_Your goal:_ Only the lines from the opening of the material through the one containing "s.pay := by" should be reproduced, each exactly as it stands.
──────── Records for the task ────────
@[simp] theorem State.writeUnpack_txt (l : List Bool) : (s.writeUnpack l).txt = s.txt := by
  unfold State.writeUnpack; split <;> rfl
@[simp] theorem State.writeUnpack_ft (l : List Bool) : (s.writeUnpack l).ft = s.ft := by
  unfold State.writeUnpack; split <;> rfl
@[simp] theorem State.writeUnpack_node (l : List Bool) : (s.writeUnpack l).node = s.node := by
  unfold State.writeUnpack; split <;> rfl
@[simp] theorem State.writeUnpack_ct (l : List Bool) : (s.writeUnpack l).ct = s.ct := by
  unfold State.writeUnpack; split <;> rfl
@[simp] theorem State.writeUnpack_ctb (l : List Bool) : (s.writeUnpack l).ctb = s.ctb := by
  unfold State.writeUnpack; split <;> rfl
@[simp] theorem State.writeUnpack_pay (l : List Bool) : (s.writeUnpack l).pay = s.pay := by
  unfold State.writeUnpack; split <;> rfl
@[simp] theorem State.writeUnpack_txtLen (l : List Bool) : (s.writeUnpack l).txtLen = s.txtLen := by
  unfold State.writeUnpack; split <;> rfl
@[simp] theorem State.writeUnpack_ftCnt (l : List Bool) : (s.writeUnpack l).ftCnt = s.ftCnt := by
  unfold State.writeUnpack; split <;> rfl
@[simp] theorem State.writeUnpack_nodeCnt (l : List Bool) : (s.writeUnpack l).nodeCnt = s.nodeCnt := by
  unfold State.writeUnpack; split <;> rfl
@[simp] theorem State.writeUnpack_root (l : List Bool) : (s.writeUnpack l).root = s.root := by
  unfold State.writeUnpack; split <;> rfl
@[simp] theorem State.writeUnpack_ctCnt (l : List Bool) : (s.writeUnpack l).ctCnt = s.ctCnt := by
  unfold State.writeUnpack; split <;> rfl
@[simp] theorem State.writeUnpack_bitLen (l : List Bool) : (s.writeUnpack l).bitLen = s.bitLen := by
  unfold State.writeUnpack; split <;> rfl
@[simp] theorem State.writeUnpack_pad (l : List Bool) : (s.writeUnpack l).pad = s.pad := by
  unfold State.writeUnpack; split <;> rfl
@[simp] theorem State.writeUnpack_payLen (l : List Bool) : (s.writeUnpack l).payLen = s.payLen := by
  unfold State.writeUnpack; split <;> rfl
@[simp] theorem State.writeUnpack_status (l : List Bool) : (s.writeUnpack l).status = s.status := by
  unfold State.writeUnpack; split <;> rfl
@[simp] theorem State.writeUnpack_err (l : List Bool) : (s.writeUnpack l).err = s.err := by
  unfold State.writeUnpack; split <;> rfl
@[simp] theorem State.writeUnpack_errInfo (l : List Bool) : (s.writeUnpack l).errInfo = s.errInfo := by
  unfold State.writeUnpack; split <;> rfl
@[simp] theorem State.writeUnpack_origBits (l : List Bool) : (s.writeUnpack l).origBits = s.origBits := by
  unfold State.writeUnpack; split <;> rfl
@[simp] theorem State.writeUnpack_compBits (l : List Bool) : (s.writeUnpack l).compBits = s.compBits := by
  unfold State.writeUnpack; split <;> rfl
@[simp] theorem State.writeUnpack_ratio (l : List Bool) : (s.writeUnpack l).ratio = s.ratio := by
  unfold State.writeUnpack; split <;> rfl
@[simp] theorem State.writeUnpack_savings (l : List Bool) : (s.writeUnpack l).savings = s.savings := by
  unfold State.writeUnpack; split <;> rfl
@[simp] theorem State.writeUnpack_phase (l : List Bool) : (s.writeUnpack l).phase = s.phase := by
  unfold State.writeUnpack; split <;> rfl
@[simp] theorem State.writeUnpack_work (l : List Bool) : (s.writeUnpack l).work = s.work := by
  unfold State.writeUnpack; split <;> rfl
@[simp] theorem State.writeUnpack_cfg (l : List Bool) : (s.writeUnpack l).cfg = s.cfg := by
  unfold State.writeUnpack; split <;> rfl
@[simp] theorem State.writeUnpack_running (l : List Bool) : (s.writeUnpack l).running = s.running := by
  unfold State.writeUnpack; split <;> rfl
@[simp] theorem State.writeUnpack_busyLeft (l : List Bool) : (s.writeUnpack l).busyLeft = s.busyLeft := by
  unfold State.writeUnpack; split <;> rfl
@[simp] theorem State.writeUnpack_port (l : List Bool) : (s.writeUnpack l).port = s.port := by
  unfold State.writeUnpack; split <;> rfl
@[simp] theorem State.writeUnpack_replies (l : List Bool) : (s.writeUnpack l).replies = s.replies := by
  unfold State.writeUnpack; split <;> rfl

end Sys2Proof.Machine
end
────────
_Output:_
@[simp] theorem State.writeUnpack_txt (l : List Bool) : (s.writeUnpack l).txt = s.txt := by
  unfold State.writeUnpack; split <;> rfl
@[simp] theorem State.writeUnpack_ft (l : List Bool) : (s.writeUnpack l).ft = s.ft := by
  unfold State.writeUnpack; split <;> rfl
@[simp] theorem State.writeUnpack_node (l : List Bool) : (s.writeUnpack l).node = s.node := by
  unfold State.writeUnpack; split <;> rfl
@[simp] theorem State.writeUnpack_ct (l : List Bool) : (s.writeUnpack l).ct = s.ct := by
  unfold State.writeUnpack; split <;> rfl
@[simp] theorem State.writeUnpack_ctb (l : List Bool) : (s.writeUnpack l).ctb = s.ctb := by
  unfold State.writeUnpack; split <;> rfl
@[simp] theorem State.writeUnpack_pay (l : List Bool) : (s.writeUnpack l).pay = s.pay := by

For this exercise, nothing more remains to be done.